Records to use: Begin

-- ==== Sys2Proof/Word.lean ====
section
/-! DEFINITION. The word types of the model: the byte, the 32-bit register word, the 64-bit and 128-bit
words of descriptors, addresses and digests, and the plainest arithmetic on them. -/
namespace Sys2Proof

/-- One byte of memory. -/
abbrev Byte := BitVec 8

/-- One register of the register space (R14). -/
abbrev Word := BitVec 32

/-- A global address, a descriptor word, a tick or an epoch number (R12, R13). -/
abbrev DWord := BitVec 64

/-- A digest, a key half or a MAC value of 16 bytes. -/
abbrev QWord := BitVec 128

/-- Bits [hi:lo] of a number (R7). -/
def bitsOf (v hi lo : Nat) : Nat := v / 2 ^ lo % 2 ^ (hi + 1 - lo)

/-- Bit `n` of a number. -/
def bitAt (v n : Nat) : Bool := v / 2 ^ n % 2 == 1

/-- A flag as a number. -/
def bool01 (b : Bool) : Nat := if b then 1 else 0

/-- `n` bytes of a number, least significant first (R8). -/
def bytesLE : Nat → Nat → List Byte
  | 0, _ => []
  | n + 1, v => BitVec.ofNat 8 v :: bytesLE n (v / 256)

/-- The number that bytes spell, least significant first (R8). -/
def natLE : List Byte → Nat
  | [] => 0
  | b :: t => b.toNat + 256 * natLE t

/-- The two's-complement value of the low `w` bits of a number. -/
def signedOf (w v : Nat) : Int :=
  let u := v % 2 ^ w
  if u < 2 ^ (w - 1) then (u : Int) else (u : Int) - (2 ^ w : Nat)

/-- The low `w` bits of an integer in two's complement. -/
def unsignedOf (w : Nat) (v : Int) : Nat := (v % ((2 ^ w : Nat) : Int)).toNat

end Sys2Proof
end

Records to use: End

__Directions__: Copy each line of the entries that includes the word "Bool".

__Completed exercise__:
def bitAt (v n : Nat) : Bool := v / 2 ^ n % 2 == 1
def bool01 (b : Bool) : Nat := if b then 1 else 0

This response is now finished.